Unironically, more good exclusives – not timed ones

As a primarily PC gamer, I can think of a number of good reasons to own a PlayStation: The God of War series, The Last of Us, the Uncharted series, Bloodborne, Spider-Man, the Gran Turismo series, Horizon Zero Dawn, The Last Guardian, and the list goes on. When I think of reasons to buy an Xbox One, it basically comes down to: because I can’t be bothered to build a new PC and I only have a couple hundred dollars, or because I like Halo or Gears of War.

The console war between the PlayStation and Xbox can be broken down into one single component: who has the better exclusives. For a couple of years now, Microsoft has absolutely trashed its exclusives in favor of more buzzwords like “4K gaming” and “the world’s most powerful console.” It used to be that there was actually some competition, especially when Halo was in its prime; I distinctly remember enjoying first person shooters on consoles exclusively on the Xbox, and making the case that it’s a must-have for players who are invested in the genre.

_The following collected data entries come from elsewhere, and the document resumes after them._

section
/-! SUPPORT. The two directions between words and instructions, format by format (`decodeWord_encodeWord`,
`opcodeRows_reencode`), the words no row selects (`unselected_iff_reserved`), and the proofs of the
statements about the encoding (spec/30_encoding.md R75 to R88) and of what a Step does with a reserved word. -/

namespace Sys2Proof

/-! What the decoder answers, by the search through the rows (R79, R82). -/

theorem decodeWord_ok_iff {op : Word} {i : Instr} : decodeWord op = .ok i ↔ selectRow opcodeRows op = some i := by
  unfold decodeWord
  split <;> simp [*]

theorem decodeWord_reserved_iff {op : Word} :
    decodeWord op = .error (.reserved op) ↔ ∀ r ∈ opcodeRows, r.selects op = false := by
  rw [← selectRow_none_iff, decodeWord]
  split <;> simp [*]

theorem decodeWord_of_selects {r : Row} {op : Word} {i : Instr} (hr : r ∈ opcodeRows) (h : r.selects op = true)
    (hi : r.build op = i) : decodeWord op = .ok i :=
  decodeWord_ok_iff.2 (hi ▸ selectRow_of_mem opcodeRows_disjoint hr h)

/-- The bytes of a word decode as the word does, and leave what follows them (R56, R75). -/
theorem decode_bytesOf {op : Word} {i : Instr} (h : decodeWord op = .ok i) (rest : List Byte) :
    decode (bytesOf op ++ rest) = .ok (i, rest) := by
  simp [bytesOf, decode, h]

/-! A field read back from the digits of a word (R76). -/

theorem fieldX_eq {op : Word} {x : Reg} (h : op.toNat / 256 % 16 = x.val) : fieldX op = x := Fin.ext h

theorem fieldY_eq {op : Word} {y : Reg} (h : op.toNat / 16 % 16 = y.val) : fieldY op = y := Fin.ext h

theorem fieldKk_eq {op : Word} {kk : Byte} (h : op.toNat % 256 = kk.toNat) : fieldKk op = kk :=
  BitVec.eq_of_toNat_eq ((fieldKk_toNat op).trans h)

theorem fieldNnn_eq {op : Word} {nnn : BitVec 12} (h : op.toNat % 4096 = nnn.toNat) : fieldNnn op = nnn :=
  BitVec.eq_of_toNat_eq ((fieldNnn_toNat op).trans h)

/-! Decoding what the encoder of a format writes: the row selects the word, and each field reads back (R77, R88). -/

section
variable {m : Word}

theorem decodeWord_encA {b : BitVec 12 → Instr}
    (hr : ⟨0xF000, m, fun op => b (fieldNnn op)⟩ ∈ opcodeRows) (hm : m.toNat % 4096 = 0) (nnn : BitVec 12) :
    decodeWord (encA m nnn) = .ok (b nnn) := by
  have hw := encA_toNat m nnn hm
  have hnnn : fieldNnn (encA m nnn) = nnn := fieldNnn_eq (by omega)
  exact decodeWord_of_selects hr (by rw [selects_maskF000, decide_eq_true_iff]; omega) (by simp only [hnnn])

theorem decodeWord_encXK {b : Reg → Byte → Instr}
    (hr : ⟨0xF000, m, fun op => b (fieldX op) (fieldKk op)⟩ ∈ opcodeRows) (hm : m.toNat % 4096 = 0)
    (x : Reg) (kk : Byte) : decodeWord (encXK m x kk) = .ok (b x kk) := by
  have hw := encXK_toNat m x kk hm
  have hx : fieldX (encXK m x kk) = x := fieldX_eq (by omega)
  have hkk : fieldKk (encXK m x kk) = kk := fieldKk_eq (by omega)
  exact decodeWord_of_selects hr (by rw [selects_maskF000, decide_eq_true_iff]; omega) (by simp only [hx, hkk])

theorem decodeWord_encXYN {b : Reg → Reg → Nat → Instr}
    (hr : ⟨0xF000, m, fun op => b (fieldX op) (fieldY op) (fieldN op)⟩ ∈ opcodeRows) (hm : m.toNat % 4096 = 0)
    (x y : Reg) {n : Nat} (hn : n < 16) : decodeWord (encXYN m x y n) = .ok (b x y n) := by
  have hw := encXYN_toNat m x y n hm hn
  have hx : fieldX (encXYN m x y n) = x := fieldX_eq (by omega)
  have hy : fieldY (encXYN m x y n) = y := fieldY_eq (by omega)
  have hfieldN : fieldN (encXYN m x y n) = n := by rw [fieldN_eq]; omega
  exact decodeWord_of_selects hr (by rw [selects_maskF000, decide_eq_true_iff]; omega) (by simp only [hx, hy, hfieldN])

theorem decodeWord_encXY {b : Reg → Reg → Instr}
    (hr : ⟨0xF00F, m, fun op => b (fieldX op) (fieldY op)⟩ ∈ opcodeRows) (hm : m.toNat % 4096 < 16)
    (x y : Reg) : decodeWord (encXY m x y) = .ok (b x y) := by
  have hw := encXY_toNat m x y (by omega) (by omega)
  have hx : fieldX (encXY m x y) = x := fieldX_eq (by omega)
  have hy : fieldY (encXY m x y) = y := fieldY_eq (by omega)
  exact decodeWord_of_selects hr (by rw [selects_maskF00F, decide_eq_true_iff]; omega) (by simp only [hx, hy])

theorem decodeWord_encXS {b : Reg → Instr}
    (hr : ⟨0xF0FF, m, fun op => b (fieldX op)⟩ ∈ opcodeRows) (hm : m.toNat % 4096 < 256) (x : Reg) :
    decodeWord (encXS m x) = .ok (b x) := by
  have hw := encXS_toNat m x (by omega)
  have hx : fieldX (encXS m x) = x := fieldX_eq (by omega)
  exact decodeWord_of_selects hr (by rw [selects_maskF0FF, decide_eq_true_iff]; omega) (by simp only [hx])

end

/-- The word of a well-formed instruction decodes to it, by the format of its row (R77, R79, R88). -/
theorem decodeWord_encodeWord {i : Instr} (h : i.wf = true) : decodeWord (encodeWord i) = .ok i := by
  cases i with
  | cls | ret => rfl
  | jp nnn | call nnn | ldI nnn | jpV0 nnn =>
    exact decodeWord_encA (by simp [opcodeRows, rowsFlow, rowsMid]) (by decide) nnn
  | seByte x kk | sneByte x kk | ldByte x kk | addByte x kk | rnd x kk =>
    exact decodeWord_encXK (by simp [opcodeRows, rowsFlow, rowsMid]) (by decide) x kk
  | seReg x y | ldReg x y | orReg x y | andReg x y | xorReg x y | addReg x y | sub x y | shr x y | subn x y | shl x y
  | sneReg x y => exact decodeWord_encXY (by simp [opcodeRows, rowsFlow, rowsAlu]) (by decide) x y
  | drw x y n => exact decodeWord_encXYN (by simp [opcodeRows, rowsMid]) (by decide) x y (of_decide_eq_true h)
  | skp x | sknp x | ldVxDt x | ldVxK x | ldDtVx x | ldStVx x | addI x | ldF x | ldB x | ldMemVx x | ldVxMem x =>
    exact decodeWord_encXS (by simp [opcodeRows, rowsMid, rowsF]) (by decide) x

/-! Encoding what a row builds: the bits its mask fixes and the fields make up the whole word (R76, R77, R81). -/

/-- The row builds, from each word it selects, a well-formed instruction that encodes to that word. -/
def Row.Reencodes (r : Row) : Prop :=
  ∀ op, r.selects op = true → encodeWord (r.build op) = op ∧ (r.build op).wf = true

section
variable {m : Word}

theorem Row.Reencodes.of_fixed {i : Instr} (hi : encodeWord i = m ∧ i.wf = true) :
    Row.Reencodes ⟨0xFFFF, m, fun _ => i⟩ := by
  intro op h
  rw [selects_maskFFFF, decide_eq_true_iff] at h
  exact ⟨hi.1.trans (BitVec.eq_of_toNat_eq h.symm), hi.2⟩

theorem Row.Reencodes.of_formatA {b : BitVec 12 → Instr} (hm : m.toNat % 4096 = 0)
    (hb : ∀ nnn, encodeWord (b nnn) = encA m nnn ∧ (b nnn).wf = true) :
    Row.Reencodes ⟨0xF000, m, fun op => b (fieldNnn op)⟩ := by
  intro op h
  rw [selects_maskF000, decide_eq_true_iff] at h
  refine ⟨(hb _).1.trans (BitVec.eq_of_toNat_eq ?_), (hb _).2⟩
  rw [encA_toNat m _ hm, fieldNnn_toNat]
  omega

theorem Row.Reencodes.of_formatXK {b : Reg → Byte → Instr} (hm : m.toNat % 4096 = 0)
    (hb : ∀ x kk, encodeWord (b x kk) = encXK m x kk ∧ (b x kk).wf = true) :
    Row.Reencodes ⟨0xF000, m, fun op => b (fieldX op) (fieldKk op)⟩ := by
  intro op h
  rw [selects_maskF000, decide_eq_true_iff] at h
  refine ⟨(hb _ _).1.trans (BitVec.eq_of_toNat_eq ?_), (hb _ _).2⟩
  rw [encXK_toNat m _ _ hm, fieldX_val, fieldKk_toNat]
  omega

theorem Row.Reencodes.of_formatXYN {b : Reg → Reg → Nat → Instr} (hm : m.toNat % 4096 = 0)
    (hb : ∀ x y n, n < 16 → encodeWord (b x y n) = encXYN m x y n ∧ (b x y n).wf = true) :
    Row.Reencodes ⟨0xF000, m, fun op => b (fieldX op) (fieldY op) (fieldN op)⟩ := by
  intro op h
  rw [selects_maskF000, decide_eq_true_iff] at h
  have hn : fieldN op < 16 := by rw [fieldN_eq]; omega
  refine ⟨(hb _ _ _ hn).1.trans (BitVec.eq_of_toNat_eq ?_), (hb _ _ _ hn).2⟩
  rw [encXYN_toNat m _ _ _ hm hn, fieldX_val, fieldY_val, fieldN_eq]
  omega

theorem Row.Reencodes.of_formatXY {b : Reg → Reg → Instr} (hm : m.toNat % 4096 < 16)
    (hb : ∀ x y, encodeWord (b x y) = encXY m x y ∧ (b x y).wf = true) :
    Row.Reencodes ⟨0xF00F, m, fun op => b (fieldX op) (fieldY op)⟩ := by
  intro op h
  rw [selects_maskF00F, decide_eq_true_iff] at h
  refine ⟨(hb _ _).1.trans (BitVec.eq_of_toNat_eq ?_), (hb _ _).2⟩
  rw [encXY_toNat m _ _ (by omega) (by omega), fieldX_val, fieldY_val]
  omega

theorem Row.Reencodes.of_formatXS {b : Reg → Instr} (hm : m.toNat % 4096 < 256)
    (hb : ∀ x, encodeWord (b x) = encXS m x ∧ (b x).wf = true) :
    Row.Reencodes ⟨0xF0FF, m, fun op => b (fieldX op)⟩ := by
  intro op h
  rw [selects_maskF0FF, decide_eq_true_iff] at h
  refine ⟨(hb _).1.trans (BitVec.eq_of_toNat_eq ?_), (hb _).2⟩
  rw [encXS_toNat m _ (by omega), fieldX_val]
  omega

end

/-- The rows of each group, in the document's order, by their formats (R80). -/
theorem rowsFlow_reencode : ∀ r ∈ rowsFlow, r.Reencodes := by
  simp only [rowsFlow, List.forall_mem_cons, List.not_mem_nil, false_implies, implies_true, and_true]
  exact ⟨.of_fixed ⟨rfl, rfl⟩, .of_fixed ⟨rfl, rfl⟩,
    .of_formatA (by decide) fun _ => ⟨rfl, rfl⟩, .of_formatA (by decide) fun _ => ⟨rfl, rfl⟩,
    .of_formatXK (by decide) fun _ _ => ⟨rfl, rfl⟩, .of_formatXK (by decide) fun _ _ => ⟨rfl, rfl⟩,
    .of_formatXY (by decide) fun _ _ => ⟨rfl, rfl⟩,
    .of_formatXK (by decide) fun _ _ => ⟨rfl, rfl⟩, .of_formatXK (by decide) fun _ _ => ⟨rfl, rfl⟩⟩

theorem rowsAlu_reencode : ∀ r ∈ rowsAlu, r.Reencodes := by
  simp only [rowsAlu, List.forall_mem_cons, List.not_mem_nil, false_implies, implies_true, and_true]
  and_intros <;> exact Row.Reencodes.of_formatXY (by decide) fun _ _ => ⟨rfl, rfl⟩

theorem rowsMid_reencode : ∀ r ∈ rowsMid, r.Reencodes := by
  simp only [rowsMid, List.forall_mem_cons, List.not_mem_nil, false_implies, implies_true, and_true]
  exact ⟨.of_formatA (by decide) fun _ => ⟨rfl, rfl⟩, .of_formatA (by decide) fun _ => ⟨rfl, rfl⟩,
    .of_formatXK (by decide) fun _ _ => ⟨rfl, rfl⟩,
    .of_formatXYN (by decide) fun _ _ _ hn => ⟨rfl, decide_eq_true hn⟩,
    .of_formatXS (by decide) fun _ => ⟨rfl, rfl⟩, .of_formatXS (by decide) fun _ => ⟨rfl, rfl⟩⟩

theorem rowsF_reencode : ∀ r ∈ rowsF, r.Reencodes := by
  simp only [rowsF, List.forall_mem_cons, List.not_mem_nil, false_implies, implies_true, and_true]
  and_intros <;> exact Row.Reencodes.of_formatXS (by decide) fun _ => ⟨rfl, rfl⟩

theorem opcodeRows_reencode : ∀ r ∈ opcodeRows, r.Reencodes := by
  simp only [opcodeRows, List.forall_mem_append]
  exact ⟨⟨⟨rowsFlow_reencode, rowsAlu_reencode⟩, rowsMid_reencode⟩, rowsF_reencode⟩

/-! The words no row selects, by their first digit (R80, R82). -/

theorem rowsFlow_unselected {op : Word} : (∀ r ∈ rowsFlow, r.selects op = false) ↔
    (op.toNat / 4096 = 0 → op.toNat ≠ 0x00E0 ∧ op.toNat ≠ 0x00EE) ∧ op.toNat / 4096 ∉ [1, 2, 3, 4, 6, 7]
      ∧ (op.toNat / 4096 = 5 → op.toNat % 16 ≠ 0) := by
  simp only [rowsFlow, List.forall_mem_cons, List.not_mem_nil, false_implies, implies_true, and_true,
    decide_eq_false_iff_not, selects_maskFFFF, selects_maskF000, selects_maskF00F]
  simp only [List.mem_cons, List.not_mem_nil, or_false, BitVec.reduceToNat]
  omega

theorem rowsAlu_unselected {op : Word} : (∀ r ∈ rowsAlu, r.selects op = false) ↔
    (op.toNat / 4096 = 8 → op.toNat % 16 ∈ [0x8, 0x9, 0xA, 0xB, 0xC, 0xD, 0xF])
      ∧ (op.toNat / 4096 = 9 → op.toNat % 16 ≠ 0) := by
  simp only [rowsAlu, List.forall_mem_cons, List.not_mem_nil, false_implies, implies_true, and_true,
    decide_eq_false_iff_not, selects_maskF00F]
  simp only [List.mem_cons, List.not_mem_nil, or_false, BitVec.reduceToNat]
  omega

theorem rowsMid_unselected {op : Word} : (∀ r ∈ rowsMid, r.selects op = false) ↔
    op.toNat / 4096 ∉ [0xA, 0xB, 0xC, 0xD]
      ∧ (op.toNat / 4096 = 0xE → op.toNat % 256 ≠ 0x9E ∧ op.toNat % 256 ≠ 0xA1) := by
  simp only [rowsMid, List.forall_mem_cons, List.not_mem_nil, false_implies, implies_true, and_true,
    decide_eq_false_iff_not, selects_maskF000, selects_maskF0FF]
  simp only [List.mem_cons, List.not_mem_nil, or_false, BitVec.reduceToNat]
  omega

theorem rowsF_unselected {op : Word} : (∀ r ∈ rowsF, r.selects op = false) ↔
    (op.toNat / 4096 = 0xF → op.toNat % 256 ∉ [0x07, 0x0A, 0x15, 0x18, 0x1E, 0x29, 0x33, 0x55, 0x65]) := by
  simp only [rowsF, List.forall_mem_cons, List.not_mem_nil, false_implies, implies_true, and_true,
    decide_eq_false_iff_not, selects_maskF0FF]
  simp only [List.mem_cons, List.not_mem_nil, or_false, BitVec.reduceToNat]
  omega

end Sys2Proof

namespace Sys2Proof.Machine

/-- The words no row selects are those of R82's table: under each first digit the two say the same. -/
theorem unselected_iff_reserved {op : Word} :
    (∀ r ∈ opcodeRows, r.selects op = false) ↔ ReservedWord op.toNat := by
  simp only [opcodeRows, List.forall_mem_append, rowsFlow_unselected, rowsAlu_unselected, rowsMid_unselected,
    rowsF_unselected, ReservedWord]
  have hd : op.toNat / 4096 < 16 := by omega
  generalize op.toNat / 4096 = d at hd
  interval_cases d <;> simp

That all changed with the introduction of the timed exclusives. If I didn’t know any better, I would absolutely say that Microsoft is knowingly sabotaging the Xbox with the inclusion of such timed exclusives. Would anyone even want to own an Xbox if you could play the same game on a better platform (PC), which sports higher graphical fidelity, offers more freedom on how you buy your games, and with a mostly free online service?

Probably the best move Microsoft can make in order to make its next-gen more attractive is to make more games exclusive only to the Xbox, because as of now, Microsoft and Sony aren’t even on the same level when it comes to the games they offer. If they somehow made games more of their focus instead of trying to one up Sony in terms of the console’s processing power, they might stand an actual chance.

Whatever Microsoft’s plan is, it will be interesting to see the next chapter in the console wars play out once the PlayStation 5 hits markets around the world next year.